_ACTIVITY_
Report every line below that holds the word "decoder".

━━━━━ DATA RECORDS

-- ==== Sys2Proof/Decode.lean ====
section
/-! DEFINITION. The decoder, total on any word and rejecting by name, and after it the encoder, both from the
encoding tables (R56 to R66, R110 to R118). A stoker decodes control words, a tile's op store holds operation words
and memory nodes: the same 32 bits mean one thing in the one and another in the other (log entry 9). -/

namespace Sys2Proof

/-- What a decoder answers. -/
abbrev Decoded := Except Reject Instr

open Form (fld)

/-- The instruction when the condition holds, else the named reason. -/
def Decode.need (ok : Bool) (e : Reject) (k : Decoded) : Decoded := if ok then k else .error e

/-- R111: major 0x01. -/
def Decode.alu (w : Code) : Decoded :=
  match (fld w 0 6).toNat with
  | 0x00 => Decode.need (fld w 6 5 == 0) .unusedField (.ok (.add (fld w 21 5) (fld w 16 5) (fld w 11 5)))
  | 0x01 => Decode.need (fld w 6 5 == 0) .unusedField (.ok (.sub (fld w 21 5) (fld w 16 5) (fld w 11 5)))
  | 0x02 => Decode.need (fld w 6 5 == 0) .unusedField (.ok (.and (fld w 21 5) (fld w 16 5) (fld w 11 5)))
  | 0x03 => Decode.need (fld w 6 5 == 0) .unusedField (.ok (.or (fld w 21 5) (fld w 16 5) (fld w 11 5)))
  | 0x04 => Decode.need (fld w 6 5 == 0) .unusedField (.ok (.xor (fld w 21 5) (fld w 16 5) (fld w 11 5)))
  | 0x05 => Decode.need (fld w 6 5 == 0) .unusedField (.ok (.andn (fld w 21 5) (fld w 16 5) (fld w 11 5)))
  | 0x06 => Decode.need (fld w 6 5 == 0) .unusedField (.ok (.shl (fld w 21 5) (fld w 16 5) (fld w 11 5)))
  | 0x07 => Decode.need (fld w 6 5 == 0) .unusedField (.ok (.shr (fld w 21 5) (fld w 16 5) (fld w 11 5)))
  | 0x08 => Decode.need (fld w 6 5 == 0) .unusedField (.ok (.sra (fld w 21 5) (fld w 16 5) (fld w 11 5)))
  | 0x09 => Decode.need (fld w 6 5 == 0) .unusedField (.ok (.rol (fld w 21 5) (fld w 16 5) (fld w 11 5)))
  | 0x0A => Decode.need (fld w 6 5 == 0) .unusedField (.ok (.ror (fld w 21 5) (fld w 16 5) (fld w 11 5)))
  | 0x0B => Decode.need (fld w 6 5 == 0) .unusedField (.ok (.slt (fld w 21 5) (fld w 16 5) (fld w 11 5)))
  | 0x0C => Decode.need (fld w 6 5 == 0) .unusedField (.ok (.sltu (fld w 21 5) (fld w 16 5) (fld w 11 5)))
  | 0x0D => Decode.need (fld w 6 5 == 0) .unusedField (.ok (.min (fld w 21 5) (fld w 16 5) (fld w 11 5)))
  | 0x0E => Decode.need (fld w 6 5 == 0) .unusedField (.ok (.max (fld w 21 5) (fld w 16 5) (fld w 11 5)))
  | 0x0F => Decode.need (fld w 6 5 == 0) .unusedField (.ok (.minu (fld w 21 5) (fld w 16 5) (fld w 11 5)))
  | 0x10 => Decode.need (fld w 6 5 == 0) .unusedField (.ok (.maxu (fld w 21 5) (fld w 16 5) (fld w 11 5)))
  | 0x11 => Decode.need (fld w 6 5 == 0) .unusedField (.ok (.mul (fld w 21 5) (fld w 16 5) (fld w 11 5)))
  | 0x12 => Decode.need (fld w 6 5 == 0) .unusedField (.ok (.mulh (fld w 21 5) (fld w 16 5) (fld w 11 5)))
  | 0x13 => Decode.need (fld w 6 5 == 0) .unusedField (.ok (.mulhu (fld w 21 5) (fld w 16 5) (fld w 11 5)))
  | 0x14 => Decode.need (fld w 6 5 == 0) .unusedField (.ok (.div (fld w 21 5) (fld w 16 5) (fld w 11 5)))
  | 0x15 => Decode.need (fld w 6 5 == 0) .unusedField (.ok (.divu (fld w 21 5) (fld w 16 5) (fld w 11 5)))
  | 0x16 => Decode.need (fld w 6 5 == 0) .unusedField (.ok (.rem (fld w 21 5) (fld w 16 5) (fld w 11 5)))
  | 0x17 => Decode.need (fld w 6 5 == 0) .unusedField (.ok (.remu (fld w 21 5) (fld w 16 5) (fld w 11 5)))
  | 0x18 => Decode.need (fld w 6 10 == 0) .unusedField (.ok (.clz (fld w 21 5) (fld w 16 5)))
  | 0x19 => Decode.need (fld w 6 10 == 0) .unusedField (.ok (.ctz (fld w 21 5) (fld w 16 5)))
  | 0x1A => Decode.need (fld w 6 10 == 0) .unusedField (.ok (.popc (fld w 21 5) (fld w 16 5)))
  | 0x1B => Decode.need (fld w 6 10 == 0) .unusedField (.ok (.brev (fld w 21 5) (fld w 16 5)))
  | 0x1C => Decode.need (fld w 6 10 == 0) .unusedField (.ok (.bswap (fld w 21 5) (fld w 16 5)))
  | 0x1D => .ok (.sel (fld w 21 5) (fld w 16 5) (fld w 11 5) (fld w 6 5))
  | 0x1E => Decode.need (fld w 6 5 == 0) .unusedField (.ok (.addw (fld w 21 5) (fld w 16 5) (fld w 11 5)))
  | 0x1F => Decode.need (fld w 6 5 == 0) .unusedField (.ok (.subw (fld w 21 5) (fld w 16 5) (fld w 11 5)))
  | 0x20 => Decode.need (fld w 6 5 == 0) .unusedField (.ok (.satadd (fld w 21 5) (fld w 16 5) (fld w 11 5)))
  | 0x21 => Decode.need (fld w 6 5 == 0) .unusedField (.ok (.satsub (fld w 21 5) (fld w 16 5) (fld w 11 5)))
  | 0x22 => .ok (.muladd (fld w 21 5) (fld w 16 5) (fld w 11 5) (fld w 6 5))
  | _ => .error .unassignedFn

/-- R110: major 0x08. -/
def Decode.shi (w : Code) : Decoded :=
  match (fld w 6 2).toNat with
  | 0x00 => Decode.need (fld w 8 8 == 0) .unusedField (.ok (.shli (fld w 21 5) (fld w 16 5) (fld w 0 6)))
  | 0x01 => Decode.need (fld w 8 8 == 0) .unusedField (.ok (.shri (fld w 21 5) (fld w 16 5) (fld w 0 6)))
  | 0x02 => Decode.need (fld w 8 8 == 0) .unusedField (.ok (.srai (fld w 21 5) (fld w 16 5) (fld w 0 6)))
  | _ => .error .unassignedFn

━━━━━━━━━━

_OUTPUT OF THE TASK_
/-! DEFINITION. The decoder, total on any word and rejecting by name, and after it the encoder, both from the
/-- What a decoder answers. -/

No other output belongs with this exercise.